Une maxime chinoise encapsule dans une image parlante ce mouvement d’avancée incertaine que j’essaie de décrire : Traverser la rivière en tâtant les pierres1. Qui ne se souvient d’avoir un jour franchi un cours d’eau à gué, en prenant appui avec difficulté sur un lit de pierres instables ? Il faut à chaque pas assurer son équilibre avant d’engager le pas suivant. Quand l’eau est trouble, ou profonde, le pied est seul maître et guide de la progression, il est au contact, c’est lui qui sent, donc qui sait.
On peut former des plans sophistiqués pour atteindre l’autre rive, mais en fin de compte, l’avancée ne se réalisera que par cette humble progression, à partir du sentir qui conditionne la prise d’élan et l’enjambée suivante.

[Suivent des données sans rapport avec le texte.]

/-- When the sequencer is due to transfer a command byte, of a SendCommand line or of a command entry of INIT_ROM, and the
frame on the bus decodes to i, the step is exec of i, and the sequencer then moves on: to the next line, or to the next
entry. That exec of a wire command is the step of its byte alone is the model's choice (notes/assumptions/3.md), and so is how
the position is numbered (notes/assumptions/24.md). -/
def Obligations.StepRunsTheWireCommand : Prop :=
  ∀ (s : State) (b : Byte) (i : Instr), s.inputs = [] → s.status.active = true → s.seq.beat = .framed → s.dc = .low →
    decodeFrame (wireFrame false b) = .ok i →
    ((program s)[s.seq.item]? = some (.cmd b) → step s = mapNext State.nextItem (exec i s)) ∧
    (∀ e, (program s)[s.seq.item]? = some .rom → s.params.initRom[s.seq.k]? = some e → romFrame e s = some (.low, b) →
      step s = mapNext nextRom (exec i s))

/-- A table word placed where the next step takes its instruction runs there (notes/assumptions/2.md, 3.md): a host request
word as the next CMD write, a wire command as the frame on the bus, DC at Low. -/
def Obligations.PlacedWordRuns : Prop :=
  ∀ (s : State) (w : Nat) (i : Instr),
    (decodeTableWord 32 w = some i → step (s.withFetchWord 32 w) = exec i s) ∧
    (decodeTableWord 16 w = some i → ∃ p, step (s.withFetchWord 16 w) = mapNext State.nextItem (exec i p) ∧
      p.dc = .low ∧ p.trace = .pinWrite .dc .low :: s.trace ∧ p.inputs = s.inputs ∧ p.params = s.params ∧
      p.memory = s.memory ∧ p.panel = s.panel)

/-! ### Framing primitives -/

/-- SendCommand(b) emits exactly PinWrite(DC, Low) and Spi(b), one a step, and changes no register
(43_protocol_primitives.md R201). -/
def Obligations.SendCommandFramesOneByte : Prop :=
  ∀ (s : State) (b : Byte), s.inputs = [] → s.status.active = true → (program s)[s.seq.item]? = some (.cmd b) →
    s.seq.beat = .start →
    ∃ t u, step s = .next t ∧
      t = { s with
        seq := { s.seq with beat := .framed }, dc := .low, trace := .pinWrite .dc .low :: s.trace } ∧
      step t = .next u ∧
      u = { s with
        seq := { s.seq with item := s.seq.item + 1, b := 0, j := 0, k := 0, n := 0 }
        dc := .low, trace := .spi b :: .pinWrite .dc .low :: s.trace, panel := u.panel }

/-- SendData(b) emits exactly PinWrite(DC, High) and Spi(b), one a step, and changes no register
(43_protocol_primitives.md R202). -/
def Obligations.SendDataFramesOneByte : Prop :=
  ∀ (s : State) (b : Byte), s.inputs = [] → s.status.active = true → (program s)[s.seq.item]? = some (.data b) →
    s.seq.beat = .start →
    ∃ t u, step s = .next t ∧
      t = { s with
        seq := { s.seq with beat := .framed }, dc := .high, trace := .pinWrite .dc .high :: s.trace } ∧
      step t = .next u ∧
      u = { s with
        seq := { s.seq with item := s.seq.item + 1, b := 0, j := 0, k := 0, n := 0 }
        dc := .high, trace := .spi b :: .pinWrite .dc .high :: s.trace, panel := u.panel }

/-- The meaning of every wire command sends its code, and changes nothing in the engine. The codes are those of
45_panel_command_set.md R280-R299. A wire command is the DC write and the byte (30_encoding.md R119); that exec is the byte
alone, with the DC write the step before, is the model's choice (notes/assumptions/3.md). -/
def Obligations.WireCommandSendsItsCode : Prop :=
  ∀ (s : State) (i : Instr) (code : Byte), (i, code) ∈ Expect.wireCodes →
    ∃ t, exec i s = .next t ∧ t = { s with trace := .spi code :: s.trace, panel := t.panel }
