-- ==== Sys2Proof/Tests/Slice0.lean ====
section
/-! SUPPORT. Tests/Slice0.lean: small tests, whose expected values are written out in spec/ (95_test_vectors.md, or the
rule a test names), and a witness for the hypotheses of each statement. -/

namespace Sys2Proof.Tests
open Sys2Proof.Machine

/-! ### States to test on -/

/-- An INIT_ROM that meets 10_state.md R55 and R56. -/
def pieces : RomPieces where
  cascade := [0x01]
  temperature := [0x08]
  border := [0x77]
  resolution := (0x01, 0x02, 0x03, 0x04)
  gsstLen := 2
  horizontal := (0x05, 0x06)
  extras := []

def params : Params where
  psrLen := 1
  psrTable := { left := ⟨[0x0F], [0x03]⟩, right := ⟨[0x1F], [0x13]⟩, up := ⟨[0x2F], [0x23]⟩, down := ⟨[0x3F], [0x33]⟩ }
  initRom := pieces.rom 1
  vselUpA := .slave
  pitch := 198
  halfBOffset := 98

/-- Reset, with parameters and pins that have values. -/
def fresh : State := { State.reset with params := params, rst := .high, dc := .high }

def statusOf (p : PState) (o : Orientation) : Status := { Status.reset with pstate := p, tsetupOk := true, orient := some o }

/-- An idle engine in a PSTATE and an orientation, its panel awake as a reset pulse leaves it. -/
def idle (p : PState) (o : Orientation) : State :=
  { fresh with status := statusOf p o, panel := Panel.unknown false false false }

/-- The same with BUSY answers determined. -/
def answering (p : PState) (o : Orientation) (limit : BitVec 16) (answers : List Level) : State :=
  { idle p o with waitLimit := limit, busyAnswers := answers }

/-- An operation of the host just accepted. -/
def running (op : Op) (arg : Byte) (s : State) : State := s.accept op arg

/-- The host acts next. -/
def withInput (a : HostAction) (s : State) : State := { s with inputs := [a] }

/-- What a test looks at in the state after one step. -/
def after {α : Type} (f : State → α) (s : State) : Option α :=
  match step s with
  | .next t => some (f t)
  | .fault _ => none
  | .refused _ => none

/-- STATUS after the host has written a word to CMD. -/
def statusAfter (w : Word) (s : State) : Option Nat := after (fun t => t.status.word.toNat) (withInput (.write 0 32 w) s)

/-- What `rd offset` returns. -/
def readBack (offset : Nat) (s : State) : Option Nat := after (fun t => t.hostRead.toNat) (withInput (.read offset 32) s)

/-! ### Well-formedness (30_encoding.md R113) -/

theorem test_init_0_is_ill_formed : (Instr.init 0).wellFormed = false := by decide

theorem test_init_5_is_ill_formed : (Instr.init 5).wellFormed = false := by decide

theorem test_init_1_and_4_are_well_formed : (Instr.init 1).wellFormed && (Instr.init 4).wellFormed = true := by decide
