-- ==== Sys2Proof/Syntax.lean ====
section
/-! DEFINITION. The requests FPENC can be given: the instruction type (one constructor per row of the opcode table), a
request as values, and a request as the bits on its ports. -/

namespace Sys2Proof

/-- One constructor per row of spec/opcode_table.json. Each carries the operands of 30_encoding.md rule R57: `sign`
(`true` = negative), the coefficient `C` and the decimal exponent `q`, so that the input is `(-1)^sign * C * 10^q`. -/
inductive Instr where
  /-- `ENC.H`, half precision (41_encoder.md rule R110). -/
  | encH (sign : Bool) (coeff : Nat) (exp : Int)
  /-- `ENC.S`, single precision (rule R111). -/
  | encS (sign : Bool) (coeff : Nat) (exp : Int)
  /-- `ENC.D`, double precision (rule R112). -/
  | encD (sign : Bool) (coeff : Nat) (exp : Int)
  /-- `ENC.X`, 80-bit extended precision (rule R113). -/
  | encX (sign : Bool) (coeff : Nat) (exp : Int)
deriving DecidableEq, Repr

/-- A request as values (30_encoding.md rule R55): any precision code, legal or not, and the operands of rule R57. -/
structure Request where
  prec  : BitVec 8
  sign  : Bool
  coeff : Nat
  exp   : Int
deriving DecidableEq, Repr

/-- A request as the bits on the request ports of an FPENC whose ports have the widths `w` (30_encoding.md rule R55). -/
structure RequestBits (w : PortWidths) where
  prec  : BitVec 8
  sign  : BitVec 1
  coeff : BitVec w.coeffW
  exp   : BitVec w.expW
deriving DecidableEq, Repr

end Sys2Proof
end

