-- ==== Sys2Proof/Machine/Step.lean ====
section
/-! DEFINITION. One step of the machine: one rising edge of `clk` (70_reset_and_hazards.md rule R155). -/

namespace Sys2Proof.Machine

/-- The completing edge: the instruction in flight runs; a request that is no instruction completes with `CFG_ERR`. -/
def completeEdge (s : State) : Host.Outcome State Fault Refusal :=
  match instrInFlight s with
  | .ok i => exec i (tick s)
  | .error _ => .next (completeIllegal (tick s))

/-- One rising edge of `clk`. -/
def step (s : State) : Host.Outcome State Fault Refusal :=
  match edgeKind s with
  | .reset => .next (resetEdge s)
  | .unbooted => .refused .requestBeforeFirstReset
  | .accept => .next (acceptEdge s)
  | .complete => completeEdge s
  | .hold => .next (tick s)

/-- The state whose very next step runs the instruction that a table word stands for: the request is in the capture
registers and the next edge completes it (log entry 6). -/
def State.withFetchWord (s : State) (nbits w : Nat) : State :=
  placeRequest (assembleRequest tableWidths (tableBits tableWidths nbits w)) s

end Sys2Proof.Machine
end

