-- ==== Sys2Proof/Machine/Requester.lean ====
section
/-! DEFINITION. A requester that runs the statements of 30_encoding.md rules R63 to R66 against the machine, one rising edge
at a time, and keeps the handshake of 70_reset_and_hazards.md rule R156. It is outside the block; it only chooses what the
ports carry. -/

namespace Sys2Proof.Machine

/-- A requester at work: the machine, the statements still to run, and the answers of the `CHECK` statements so far. -/
structure HostRun where
  machine : State
  todo    : List HostStmt
  checks  : List Bool
deriving DecidableEq, Repr

/-- Does the machine show the response that a `CHECK` states (30_encoding.md rule R66)? Status is read only while
`RSP_VALID = 1` (10_state.md rule R26). -/
def checkHolds (s : State) (status : BitVec 3) (bits : BitVec 80) : Bool :=
  s.rspValid && decide (s.rspStatus = status) && decide (s.rspBits = bits)

/-- The statements that take no edge are answered first: what is left, and the answers of the `CHECK`s among them. -/
def settleStmts (s : State) : List HostStmt → List HostStmt × List Bool
  | .check st b :: rest => ((settleStmts s rest).1, checkHolds s st b :: (settleStmts s rest).2)
  | .rst 0 :: rest => settleStmts s rest
  | .idle 0 :: rest => settleStmts s rest
  | todo => (todo, [])

/-- What the requester drives at the next edge (30_encoding.md rules R63, R66); `done` is the draw of that edge. -/
def drivenPorts (todo : List HostStmt) (done : Bool) : EdgeInput :=
  match todo with
  | .present r :: _ => { quietEdge with reqValid := true, req := r, done := done }
  | .rst _ :: _ => { quietEdge with rst := true, done := done }
  | _ => { quietEdge with done := done }

/-- The statements left after an edge: `s` is the machine at the edge, `t` after it. A request is held until the edge
with `req_ready = 1` (70_reset_and_hazards.md rule R156). -/
def stmtsAfterEdge (todo : List HostStmt) (s t : State) : List HostStmt :=
  match todo with
  | [] => []
  | .present r :: rest => if reqReady s then rest else .present r :: rest
  | .rst n :: rest => if n ≤ 1 then rest else .rst (n - 1) :: rest
  | .idle n :: rest => if n ≤ 1 then rest else .idle (n - 1) :: rest
  | .waitRsp :: rest => if t.rspValid then rest else .waitRsp :: rest
  | .check _ _ :: rest => rest

/-- The machine with the given port values at its next edge. -/
def withPorts (p : EdgeInput) (s : State) : State :=
  { s with inputs := p :: s.inputs }

/-- One rising edge of the requester and the machine together. -/
def hostEdge (h : HostRun) (done : Bool) : Host.Outcome HostRun Fault Refusal :=
  let left := settleStmts h.machine h.todo
  let s := withPorts (drivenPorts left.1 done) h.machine
  match step s with
  | .next t => .next { machine := t, todo := stmtsAfterEdge left.1 s t, checks := h.checks ++ left.2 }
  | .fault r => .fault r
  | .refused r => .refused r

/-- One edge for each draw, then the statements that take no edge. -/
def hostRun : List Bool → HostRun → Host.Outcome HostRun Fault Refusal
  | [], h =>
    let left := settleStmts h.machine h.todo
    .next { machine := h.machine, todo := left.1, checks := h.checks ++ left.2 }
  | done :: draws, h =>
    match hostEdge h done with
    | .next h' => hostRun draws h'
    | .fault r => .fault r
    | .refused r => .refused r

end Sys2Proof.Machine
end

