-- ==== Sys2Proof/Tests/Slice0.lean ====
section
/-! SUPPORT. Tests of the model against the spec's own vectors, and a witness for the hypotheses of each statement. -/

namespace Sys2Proof.Tests

open Sys2Proof.Machine

/-! ## Well-formedness refuses what the ports cannot carry -/

/-- Ports of 8 bits each. -/
def ports8 : PortWidths := { coeffW := 8, expW := 8 }

theorem test_wf_accepts_bounds :
    Instr.wf ports8 (.encH true 255 (-128)) = true ∧ Instr.wf ports8 (.encX false 0 127) = true := by decide

theorem test_wf_refuses_wide_coeff : Instr.wf ports8 (.encH false 256 0) = false := by decide

theorem test_wf_refuses_large_exp : Instr.wf ports8 (.encS false 1 128) = false := by decide

theorem test_wf_refuses_small_exp : Instr.wf ports8 (.encD false 1 (-129)) = false := by decide

theorem test_fits_refuses_wide_coeff : Request.fits ports8 { prec := 0x10#8, sign := false, coeff := 256, exp := 0 } = false := by
  decide

/-! ## Decoding: port words written out from 30_encoding.md rule R58 and `req_exp` in two's complement (rule R57) -/

theorem test_decode_encH :
    decode ports8 { prec := 0b00010000#8, sign := 0b1#1, coeff := 0b00011001#8, exp := 0b11111111#8 } =
      .ok (.encH true 25 (-1)) := by decide

theorem test_decode_encS :
    decode ports8 { prec := 0b00100000#8, sign := 0b0#1, coeff := 0b11111111#8, exp := 0b10000000#8 } =
      .ok (.encS false 255 (-128)) := by decide

theorem test_decode_encD :
    decode ports8 { prec := 0b01000000#8, sign := 0b0#1, coeff := 0b00000001#8, exp := 0b01111111#8 } =
      .ok (.encD false 1 127) := by decide

theorem test_decode_encX :
    decode ports8 { prec := 0b01010000#8, sign := 0b0#1, coeff := 0b00000000#8, exp := 0b00000000#8 } =
      .ok (.encX false 0 0) := by decide

/-- 95_test_vectors.md §2.4: 0x16 is not the decimal width 16. -/
theorem test_decode_refuses_0x16 :
    decode ports8 { prec := 0x16#8, sign := 0#1, coeff := 1#8, exp := 0#8 } = .error (.illegalPrecision 0x16#8) := by
  decide

theorem test_decodeTableWord :
    decodeTableWord 8 0x10 = some (.encH false 0 0) ∧ decodeTableWord 8 0x50 = some (.encX false 0 0) ∧
      decodeTableWord 8 0x30 = none := by decide

theorem test_encode_encH :
    encode ports8 (.encH true 25 (-1)) =
      { prec := 0b00010000#8, sign := 0b1#1, coeff := 0b00011001#8, exp := 0b11111111#8 } := by decide

/-! ## The converters (95_test_vectors.md §2.1, §2.2) -/

theorem test_radix_5 : radix 5 = [true, false, true] := by decide

theorem test_frac_one_third :
    frac 1 3 11 = [false, true, false, true, false, true, false, true, false, true, false] := by decide

/-- 1/10 at 11 digits, the example of 40_converters.md rule R78. -/
theorem test_frac_one_tenth :
    frac 1 10 11 = [false, false, false, true, true, false, false, true, true, false, false] := by decide

/-! ## The four operations (95_test_vectors.md §2.5 to §2.8) -/

/-- The response registers after an instruction's meaning on the reset state. -/
def responseAfter (i : Instr) : BitVec 3 × BitVec 7 × BitVec 80 :=
  match exec i State.reset with
  | .next t => (t.rspStatus, t.rspLen, t.rspBits)
  | _ => (7#3, 0#7, 0#80)

theorem test_encH_last_bit_lowered : responseAfter (.encH false 1027 0) = (0#3, 16#7, 0x6402#80) := by decide

theorem test_encH_below_range : responseAfter (.encH false 244140625 (-12)) = (4#3, 0#7, 0#80) := by decide

theorem test_encS_tenth : responseAfter (.encS false 1 (-1)) = (0#3, 32#7, 0x3DCCCCC8#80) := by decide
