-- ==== Sys2Proof/Machine/Decompressor.lean ====
section
/-! DEFINITION. The bit-unpacking decompressor DP: the defensive check (rule R137), the walk (rules R139 to
R142) and the commands `DSTART` (rule R136) and `DBYTE` (rule R138). -/

namespace Sys2Proof.Machine

/-- `leafset(ROOT) = { s : FREQ[s] != 0 }` (rule R137). A tree whose leaf set is not defined, because a walk
meets no entry or never ends, fails the check: DESIGN CHOICE, log entry 7. -/
def State.leafSetMatches (s : State) : Bool :=
  match leavesBelow s.node walkFuel s.root [] with
  | .error _ => false
  | .ok ls => allSyms.all (fun k => (ls.any (fun e => e.1 == k)) == (s.readFreq k != 0))

/-- `DSTART tbc` (rule R136). -/
def execDstart (tbc : BitVec 3) (s : State) : Host.Outcome State Fault Refusal :=
  frontEnd (.dstart tbc) s
    (match s.build with
     | none => .next (s.raise .emptyFrequencyTable 0)
     | some s' =>
       if s'.leafSetMatches then .next (((s'.setTbc tbc).setDcur s'.root).setPhase .decode)
       else .next (s'.raise .corruptTree 0))

/-- How far a walk has come: it goes on, the hardware raised a fault and the command ended (rule R170), or the
model stops. -/
inductive Progress where
  | going (s : State)
  | raised (s : State)
  | stuck (f : Fault)
  deriving DecidableEq, Repr

/-- `step(bit)` for an internal root (rule R140) and for a one-leaf tree (rule R141). -/
def walkStep (bit : Bool) (s : State) : Progress :=
  if isLeafIdx s.root then
    if bit then .raised (s.raise .invalidCodeBit 0) else .going (s.emit [leafSym s.root])
  else
    match nodeOf? s.node s.dcur with
    | none => .stuck .noSuchNode
    | some n =>
      let child := if bit then n.right else n.left
      if isLeafIdx child then .going ((s.emit [leafSym child]).setDcur s.root) else .going (s.setDcur child)

/-- The steps for the valid bits of a byte, first bit first, up to the first that does not go on (rule R138). -/
def walk : BitSeq → State → Progress
  | [], s => .going s
  | b :: bs, s =>
    match walkStep b s with
    | .going s' => walk bs s'
    | .raised s' => .raised s'
    | .stuck f => .stuck f

/-- After the valid bits: a byte flagged `LAST` ends the stream, well at `ROOT` and else by `TruncatedStream`
(rules R138, R142). -/
def State.endOfByte (s : State) (last : Bool) : State :=
  if last then
    if s.dcur = s.root then s.setPhase .done else s.raise .truncatedStream (s.dcur.setWidth 16)
  else s

/-- `DBYTE byte [, LAST]` (rule R138). -/
def execDbyte (byte : Byte) (last : Bool) (s : State) : Host.Outcome State Fault Refusal :=
  frontEnd (.dbyte byte last) s
    (match walk ((unpack8 byte).take (validBits last s.tbc)) s with
     | .going s' => .next (s'.endOfByte last)
     | .raised s' => .next s'
     | .stuck f => .fault f)

end Sys2Proof.Machine
end

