-- ==== Sys2Proof/Machine/SystemCommand.lean ====
section
/-! DEFINITION. The system command `SRST` (rules R155, R156). -/

namespace Sys2Proof.Machine

/-- `SRST`: legal in every phase, before the fault check and the phase check (rules R68, R155). -/
def execSrst (s : State) : Host.Outcome State Fault Refusal := .next s.resetState

end Sys2Proof.Machine
end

Ce traverser la rivière en tâtant les pierres dit que notre voie s’invente moins à partir d’un dessein général que d’une succession d’appuis et de paris, au plus proche des conditions rencontrées, et de nos capacités du moment.
Sans doute avons-nous besoin de fermer les yeux de temps à autre, pour se concentrer sur notre ressenti, percevoir différemment notre rapport au milieu, à l’environnement dont on participe, et ainsi « intuiter » les points d’appui qui vont nous permettre de cheminer et d’inventer la note d’après.
Ma source d’inspiration est le livre de Christine Cayol, Traverser la rivière en tâtant les pierres - Dix proverbes de la sagesse chinoise (éditions Tallandier).